/-- The duty unit. -/
structure DutyUnit where
  state : DutyState
  crew : Nat
  port : Option Port
  handover : HandoverFields
  rota : List Slot
  pendingRota : Option (List Slot)
  lastServed : Option Instant
  settings : HandoverSettings
  /-- The crew that the last acceptance relieved (R133, R140; log entry 34). -/
  relieved : Option Relief
  deriving DecidableEq, Repr

/-- Cold values of the duty unit (R123). -/
def DutyUnit.cold : DutyUnit :=
  { state := .vacant, crew := 0, port := none, handover := .clear, rota := [], pendingRota := none, lastServed := none,
    settings := ⟨60, 5, 2, .revert, 0⟩, relieved := none }

/-! ### Shift book (08_the_shift_book.md) -/

/-- A tally block of a shift book record (R148). -/
structure BookTally where
  shiftPortion : Nat
  shiftStarts : Nat
  lifetime : Nat
  presetFlag : Bool
  saturatedFlag : Bool
  deriving DecidableEq, Repr

/-- A shift book record (R148). -/
structure BookRecord where
  number : Nat
  shiftStart : Instant
  shiftEnd : Instant
  outgoing : Nat
  incoming : Nat
  slot : Option Nat
  reoffers : Nat
  overdue : Bool
  trips : Nat
  points : Nat
  latch : Latch
  standing : List (Nat × Annunciation)
  tallies : List BookTally
  deriving DecidableEq, Repr

/-- The shift book: records newest first, the next handover number, the current shift start. -/
structure ShiftBook where
  records : List BookRecord
  nextNumber : Nat
  shiftStart : Instant
  deriving DecidableEq, Repr

/-- Cold values of the shift book (R147). -/
def ShiftBook.cold : ShiftBook := ⟨[], 1, .zero⟩

/-! ### Port units (09_notices_and_attention_lines.md, 10_ports_rights_and_requests.md) -/

/-- The refusal codes (00_scope.md). -/
inductive RefusalCode where
  | frame | unknown | denied | notDuty | badIndex | range | state | frozen | busy | crew
  deriving DecidableEq, Repr

/-- The response buffer (R171). -/
inductive Response where
  | none
  | ok (payload : List Byte)
  | refused (code : RefusalCode) (request : Byte) (detail : Nat)
  deriving DecidableEq, Repr

/-- The refusal record of a port (R175). -/
structure RefusalRecord where
  request : Byte
  code : RefusalCode
  detail : Nat
  instant : Instant
  deriving DecidableEq, Repr

/-- The rights of a port (R173). -/
structure Rights where
  time : Bool
  config : Bool
  events : Bool
  duty : Bool
  deriving DecidableEq, Repr

/-- A set of notices (R187): bit 0 FIRST_OUT, 1 GAP, 2 QUALITY, 3 HANDOVER, 4 TALLY_DUE, 5 ALARM, 6 EVENTS. -/
abbrev NoticeSet := BitVec 7

/-- The attention style (R156). -/
inductive Style where
  | level | pulse
  deriving DecidableEq, Repr

/-- The attention line (R164, R165): during a pulse gap the line is inactive, and the gap holds its expiry. -/
inductive Line where
  | inactive | active
  | gap (expiry : Nat)
  deriving DecidableEq, Repr

/-- A port unit. -/
structure PortUnit where
  address : BitVec 7
  /-- The frame state: the bytes of a write in progress, none when idle (R169). -/
  frame : Option (List Byte)
  response : Response
  rights : Rights
  readMask : BitVec 12
  refusal : Option RefusalRecord
  pending : NoticeSet
  enabled : NoticeSet
  style : Style
  alarm : Option Instant
  line : Line
  deriving DecidableEq, Repr

/-- Cold values of a port unit with these rights and this address (R161, R173, R179). -/
def PortUnit.cold (rights : Rights) (address : BitVec 7) : PortUnit :=
  { address := address, frame := none, response := .none, rights := rights, readMask := 0xFFF, refusal := none,
    pending := 0, enabled := 0x7F, style := .level, alarm := none, line := .inactive }

/-- The address a pin selects (R168). -/
def addressOfPin (high : Bool) : BitVec 7 := if high then 0x53 else 0x52

/-- Cold values of the three port units (R173, R179). -/
def coldPorts (pins : AddressPins) : PerPort PortUnit :=
  ⟨.cold ⟨true, true, true, true⟩ (addressOfPin pins.a), .cold ⟨false, false, true, false⟩ (addressOfPin pins.b),
    .cold ⟨true, false, true, true⟩ (addressOfPin pins.c)⟩

/-! ### Supply monitor (11_supplies_outages_and_restarts.md) -/

/-- The supply state (R180). -/
inductive SupplyState where
  | run | backup
  deriving DecidableEq, Repr

/-- The supply monitor. -/
structure SupplyMonitor where
  state : SupplyState
  /-- The expiry of the return qualification while it runs (R180). -/
  qualification : Option Nat
  retentionValid : Bool
  outageStart : Option Instant
  qualityAtStart : Quality
  /-- RESET recognition is armed (R185). -/
  resetArmed : Bool
  /-- The address pins as last sampled (R168). -/
  addressPins : AddressPins
  /-- The RESET line as last seen (R185). -/
  resetHigh : Bool
  /-- The elapsed reading of the last sample that found RESET high: a low level begins after it (R185; log entry 22). -/
  resetHighAt : Nat
  /-- The elapsed reading of the last warm restart: an edge on MARK at its tick is not taken after it (R21). -/
  restartAt : Option Nat
  deriving DecidableEq, Repr

/-- Values of the supply monitor after a cold start (chapter table): RESET recognition is armed if the line is high. -/
def SupplyMonitor.cold (pins : AddressPins) (resetHigh : Bool) : SupplyMonitor :=
  { state := .run, qualification := none, retentionValid := true, outageStart := none, qualityAtStart := .unset,
    resetArmed := resetHigh, addressPins := pins, resetHigh := resetHigh, resetHighAt := 0, restartAt := none }

/-! ### The part -/

/-- The state of the part and the commands that wait for it. -/
structure State where
  time : TimeBase
  /-- Elapsed time in units of Q, since the cold start (R5; log entry 4). -/
  elapsed : Nat
  /-- The elapsed reading of the last millisecond boundary (R3; log entry 5). -/
  boundaryAt : Option Nat
  /-- The last millisecond boundary has not yet been handed to the blocks: other events of its tick can go before it (R140,
  R141; log entry 5). -/
  boundaryWaits : Bool
  discipline : Discipline
  points : Vector Point 32
  /-- The electrical levels of IN0 to IN31 (R41). -/
  lines : BitVec 32
  trip : TripUnit
  queue : EventQueue
  tally : TallyUnit
  duty : DutyUnit
  book : ShiftBook
  ports : PerPort PortUnit
  supply : SupplyMonitor
  /-- How many free values have been read (log entry 13). -/
  freeIndex : Nat
  /-- The commands that wait, first in, first out. -/
  pending : List Instr
  deriving DecidableEq, Repr

/-- Every block at its cold values (R184), before the POWER record of the cold start. The levels of the input lines and the
pins are the outside world's; the commands that wait are not the part's. -/
def State.cold (lines : BitVec 32) (pins : AddressPins) (resetHigh : Bool) (freeIndex : Nat) (pending : List Instr) :
    State :=
  { time := .cold, elapsed := 0, boundaryAt := none, boundaryWaits := false, discipline := .cold,
    points := Vector.replicate 32 .cold, lines := lines, trip := .cold, queue := .cold, tally := .cold, duty := .cold, book := .cold, ports := coldPorts pins,
    supply := .cold pins resetHigh, freeIndex := freeIndex, pending := pending }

*Activity:* Give back the entire listing verbatim.

*Answer to this exercise:*
/-- The duty unit. -/
structure DutyUnit where
  state : DutyState
  crew : Nat
  port : Option Port
  handover : HandoverFields
  rota : List Slot
  pendingRota : Option (List Slot)
  lastServed : Option Instant
  settings : HandoverSettings
  /-- The crew that the last acceptance relieved (R133, R140; log entry 34). -/
  relieved : Option Relief
  deriving DecidableEq, Repr

/-- Cold values of the duty unit (R123). -/
def DutyUnit.cold : DutyUnit :=
  { state := .vacant, crew := 0, port := none, handover := .clear, rota := [], pendingRota := none, lastServed := none,
    settings := ⟨60, 5, 2, .revert, 0⟩, relieved := none }

/-! ### Shift book (08_the_shift_book.md) -/

/-- A tally block of a shift book record (R148). -/
structure BookTally where
  shiftPortion : Nat
  shiftStarts : Nat
  lifetime : Nat
  presetFlag : Bool
  saturatedFlag : Bool
  deriving DecidableEq, Repr

/-- A shift book record (R148). -/
structure BookRecord where
  number : Nat
  shiftStart : Instant
  shiftEnd : Instant
  outgoing : Nat
  incoming : Nat
  slot : Option Nat
  reoffers : Nat
  overdue : Bool
  trips : Nat
  points : Nat
  latch : Latch
  standing : List (Nat × Annunciation)
  tallies : List BookTally
  deriving DecidableEq, Repr

/-- The shift book: records newest first, the next handover number, the current shift start. -/
structure ShiftBook where
  records : List BookRecord
  nextNumber : Nat
  shiftStart : Instant
  deriving DecidableEq, Repr

/-- Cold values of the shift book (R147). -/
def ShiftBook.cold : ShiftBook := ⟨[], 1, .zero⟩

/-! ### Port units (09_notices_and_attention_lines.md, 10_ports_rights_and_requests.md) -/

/-- The refusal codes (00_scope.md). -/
inductive RefusalCode where
  | frame | unknown | denied | notDuty | badIndex | range | state | frozen | busy | crew
  deriving DecidableEq, Repr

/-- The response buffer (R171). -/
inductive Response where
  | none
  | ok (payload : List Byte)
  | refused (code : RefusalCode) (request : Byte) (detail : Nat)
  deriving DecidableEq, Repr

/-- The refusal record of a port (R175). -/
structure RefusalRecord where
  request : Byte
  code : RefusalCode
  detail : Nat
  instant : Instant
  deriving DecidableEq, Repr

/-- The rights of a port (R173). -/
structure Rights where
  time : Bool
  config : Bool
  events : Bool
  duty : Bool
  deriving DecidableEq, Repr

/-- A set of notices (R187): bit 0 FIRST_OUT, 1 GAP, 2 QUALITY, 3 HANDOVER, 4 TALLY_DUE, 5 ALARM, 6 EVENTS. -/
abbrev NoticeSet := BitVec 7

/-- The attention style (R156). -/
inductive Style where
  | level | pulse
  deriving DecidableEq, Repr

/-- The attention line (R164, R165): during a pulse gap the line is inactive, and the gap holds its expiry. -/
inductive Line where
  | inactive | active
  | gap (expiry : Nat)
  deriving DecidableEq, Repr

/-- A port unit. -/
structure PortUnit where
  address : BitVec 7
  /-- The frame state: the bytes of a write in progress, none when idle (R169). -/
  frame : Option (List Byte)
  response : Response
  rights : Rights
  readMask : BitVec 12
  refusal : Option RefusalRecord
  pending : NoticeSet
  enabled : NoticeSet
  style : Style
  alarm : Option Instant
  line : Line
  deriving DecidableEq, Repr

/-- Cold values of a port unit with these rights and this address (R161, R173, R179). -/
def PortUnit.cold (rights : Rights) (address : BitVec 7) : PortUnit :=
  { address := address, frame := none, response := .none, rights := rights, readMask := 0xFFF, refusal := none,
    pending := 0, enabled := 0x7F, style := .level, alarm := none, line := .inactive }

/-- The address a pin selects (R168). -/
def addressOfPin (high : Bool) : BitVec 7 := if high then 0x53 else 0x52

/-- Cold values of the three port units (R173, R179). -/
def coldPorts (pins : AddressPins) : PerPort PortUnit :=
  ⟨.cold ⟨true, true, true, true⟩ (addressOfPin pins.a), .cold ⟨false, false, true, false⟩ (addressOfPin pins.b),
    .cold ⟨true, false, true, true⟩ (addressOfPin pins.c)⟩

/-! ### Supply monitor (11_supplies_outages_and_restarts.md) -/

/-- The supply state (R180). -/
inductive SupplyState where
  | run | backup
  deriving DecidableEq, Repr

/-- The supply monitor. -/
structure SupplyMonitor where
  state : SupplyState
  /-- The expiry of the return qualification while it runs (R180). -/
  qualification : Option Nat
  retentionValid : Bool
  outageStart : Option Instant
  qualityAtStart : Quality
  /-- RESET recognition is armed (R185). -/
  resetArmed : Bool
  /-- The address pins as last sampled (R168). -/
  addressPins : AddressPins
  /-- The RESET line as last seen (R185). -/
  resetHigh : Bool
  /-- The elapsed reading of the last sample that found RESET high: a low level begins after it (R185; log entry 22). -/
  resetHighAt : Nat
  /-- The elapsed reading of the last warm restart: an edge on MARK at its tick is not taken after it (R21). -/
  restartAt : Option Nat
  deriving DecidableEq, Repr

/-- Values of the supply monitor after a cold start (chapter table): RESET recognition is armed if the line is high. -/
def SupplyMonitor.cold (pins : AddressPins) (resetHigh : Bool) : SupplyMonitor :=
  { state := .run, qualification := none, retentionValid := true, outageStart := none, qualityAtStart := .unset,
    resetArmed := resetHigh, addressPins := pins, resetHigh := resetHigh, resetHighAt := 0, restartAt := none }

/-! ### The part -/

/-- The state of the part and the commands that wait for it. -/
structure State where
  time : TimeBase
  /-- Elapsed time in units of Q, since the cold start (R5; log entry 4). -/
  elapsed : Nat
  /-- The elapsed reading of the last millisecond boundary (R3; log entry 5). -/
  boundaryAt : Option Nat
  /-- The last millisecond boundary has not yet been handed to the blocks: other events of its tick can go before it (R140,
  R141; log entry 5). -/
  boundaryWaits : Bool
  discipline : Discipline
  points : Vector Point 32
  /-- The electrical levels of IN0 to IN31 (R41). -/
  lines : BitVec 32
  trip : TripUnit
  queue : EventQueue
  tally : TallyUnit
  duty : DutyUnit
  book : ShiftBook
  ports : PerPort PortUnit
  supply : SupplyMonitor
  /-- How many free values have been read (log entry 13). -/
  freeIndex : Nat
  /-- The commands that wait, first in, first out. -/
  pending : List Instr
  deriving DecidableEq, Repr

/-- Every block at its cold values (R184), before the POWER record of the cold start. The levels of the input lines and the
pins are the outside world's; the commands that wait are not the part's. -/
def State.cold (lines : BitVec 32) (pins : AddressPins) (resetHigh : Bool) (freeIndex : Nat) (pending : List Instr) :
    State :=
  { time := .cold, elapsed := 0, boundaryAt := none, boundaryWaits := false, discipline := .cold,
    points := Vector.replicate 32 .cold, lines := lines, trip := .cold, queue := .cold, tally := .cold, duty := .cold, book := .cold, ports := coldPorts pins,
    supply := .cold pins resetHigh, freeIndex := freeIndex, pending := pending }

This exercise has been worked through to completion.